◆ WHAT YOU WILL DO ◆
Only one stretch of the data below is wanted: the lines starting at the one with "match decode (halvesOfBytes" and ending at the one with "def AtomForm.word (fn", both included, given again exactly.

◆ MATERIAL TO PROCESS ◆
/-- The low `n` bytes of a number, least significant first (R2). -/
def bytesOfNat : Nat → Nat → List Byte
  | 0, _ => []
  | n + 1, w => BitVec.ofNat 8 w :: bytesOfNat n (w / 256)

/-- The instruction the decoder reads from the bits `w`, numbered as the opcode table numbers them; the bits from
`nbits` up are zero. -/
def decodeTableWord (nbits w : Nat) : Option Instr :=
  match decode (halvesOfBytes (bytesOfNat 8 (w % 2 ^ nbits))) with
  | .ok i => some i
  | .error _ => none

/-! ## The encoder -/

/-- `S`, bit [1]. -/
def spBit (sp : Sp) : BitVec 1 := BitVec.ofBool sp.isSome

/-- The 16-bit form (Table Formats 1). -/
def ShortForm.half (op : BitVec 4) (f : ShortForm) : BitVec 16 :=
  BitVec.ofBool f.imm ++ f.a ++ f.d ++ op ++ 0#1

/-- Format V (Table Formats 3). -/
def VForm.word (maj : BitVec 6) (f : VForm) : BitVec 32 :=
  f.b ++ f.a ++ f.d ++ BitVec.ofBool f.n ++ maj ++ spBit f.sp ++ 1#1

/-- Format X with `M` = 0. -/
def XForm.word (maj : BitVec 6) (fn : BitVec 4) (f : XForm) : BitVec 32 :=
  0#4 ++ fn ++ f.a ++ f.d ++ BitVec.ofBool f.n ++ maj ++ spBit f.sp ++ 1#1

/-- Format X with `M`. -/
def XmForm.word (maj : BitVec 6) (fn : BitVec 4) (f : XmForm) : BitVec 32 :=
  f.m ++ fn ++ f.a ++ f.d ++ BitVec.ofBool f.n ++ maj ++ spBit f.sp ++ 1#1

/-- A conversion. -/
def CvtForm.word (maj : BitVec 6) (f : CvtForm) : BitVec 32 :=
  f.dst ++ f.src ++ f.a ++ f.d ++ BitVec.ofBool f.n ++ maj ++ spBit f.sp ++ 1#1

/-- Format M. -/
def MForm.word (maj : BitVec 6) (f : MForm) : BitVec 32 :=
  f.ord ++ f.pol ++ f.off ++ f.ar ++ f.d ++ BitVec.ofBool f.n ++ maj ++ spBit f.sp ++ 1#1

/-- Format A, atomics: the major is 0b1101 with `ord`. -/
def AtomForm.word (fn : BitVec 4) (f : AtomForm) : BitVec 32 :=
  BitVec.ofBool f.c ++ fn ++ f.off ++ f.ar ++ f.d ++ BitVec.ofBool f.n ++ 0xD#4 ++ f.ord ++ spBit f.sp ++ 1#1

/-- Format A, sketch instructions. -/
def SkForm.word (fn : BitVec 5) (f : SkForm) : BitVec 32 :=
  fn ++ f.off ++ f.ar ++ f.d ++ BitVec.ofBool f.n ++ 0x37#6 ++ spBit f.sp ++ 1#1

/-- Format B. -/
def BrForm.word (f : BrForm) : BitVec 32 :=
  f.off ++ f.cond ++ f.a ++ 0x38#6 ++ spBit f.sp ++ 1#1

/-- Format J. -/
def JForm.word (l : BitVec 1) (f : JForm) : BitVec 32 :=
  f.off ++ l ++ 0x39#6 ++ spBit f.sp ++ 1#1

/-- Format SR. -/
def SrForm.word (fn : BitVec 6) (f : SrForm) : BitVec 32 :=
  fn ++ f.b ++ f.a ++ f.d ++ 0x3A#6 ++ spBit f.sp ++ 1#1

/-- `smov`. -/
def SmovForm.word (fn : BitVec 6) (f : SmovForm) : BitVec 32 :=
  fn ++ 0#6 ++ f.a ++ f.d ++ 0x3A#6 ++ spBit f.sp ++ 1#1

/-- A scalar load or store. -/
def SmemForm.word (fn : BitVec 6) (f : SmemForm) : BitVec 32 :=
  fn ++ f.b ++ 0#2 ++ f.ar ++ f.d ++ 0x3A#6 ++ spBit f.sp ++ 1#1

/-- Format SI. -/
def SiForm.word (f : SiForm) : BitVec 32 :=
  f.imm ++ f.a ++ f.d ++ 0x3B#6 ++ spBit f.sp ++ 1#1

/-- Format RM. -/
def RmForm.word (fn : BitVec 6) (f : RmForm) : BitVec 32 :=
  fn ++ f.k ++ f.ar ++ f.d ++ BitVec.ofBool f.n ++ 0x3C#6 ++ spBit f.sp ++ 1#1

/-- Format E: `K`, `Q`, `P`, `CLS`, `MAJ` (Table Formats 3). -/
def eWord (maj : BitVec 6) (cls : BitVec 5) (k : BitVec 7) (q p : BitVec 6) (sp : Sp) : BitVec 32 :=
  k ++ q ++ p ++ cls ++ maj ++ spBit sp ++ 1#1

◆ EXERCISE ANSWER ◆
  match decode (halvesOfBytes (bytesOfNat 8 (w % 2 ^ nbits))) with
  | .ok i => some i
  | .error _ => none

/-! ## The encoder -/

/-- `S`, bit [1]. -/
def spBit (sp : Sp) : BitVec 1 := BitVec.ofBool sp.isSome

/-- The 16-bit form (Table Formats 1). -/
def ShortForm.half (op : BitVec 4) (f : ShortForm) : BitVec 16 :=
  BitVec.ofBool f.imm ++ f.a ++ f.d ++ op ++ 0#1

/-- Format V (Table Formats 3). -/
def VForm.word (maj : BitVec 6) (f : VForm) : BitVec 32 :=
  f.b ++ f.a ++ f.d ++ BitVec.ofBool f.n ++ maj ++ spBit f.sp ++ 1#1

/-- Format X with `M` = 0. -/
def XForm.word (maj : BitVec 6) (fn : BitVec 4) (f : XForm) : BitVec 32 :=
  0#4 ++ fn ++ f.a ++ f.d ++ BitVec.ofBool f.n ++ maj ++ spBit f.sp ++ 1#1

/-- Format X with `M`. -/
def XmForm.word (maj : BitVec 6) (fn : BitVec 4) (f : XmForm) : BitVec 32 :=
  f.m ++ fn ++ f.a ++ f.d ++ BitVec.ofBool f.n ++ maj ++ spBit f.sp ++ 1#1

/-- A conversion. -/
def CvtForm.word (maj : BitVec 6) (f : CvtForm) : BitVec 32 :=
  f.dst ++ f.src ++ f.a ++ f.d ++ BitVec.ofBool f.n ++ maj ++ spBit f.sp ++ 1#1

/-- Format M. -/
def MForm.word (maj : BitVec 6) (f : MForm) : BitVec 32 :=
  f.ord ++ f.pol ++ f.off ++ f.ar ++ f.d ++ BitVec.ofBool f.n ++ maj ++ spBit f.sp ++ 1#1

/-- Format A, atomics: the major is 0b1101 with `ord`. -/
def AtomForm.word (fn : BitVec 4) (f : AtomForm) : BitVec 32 :=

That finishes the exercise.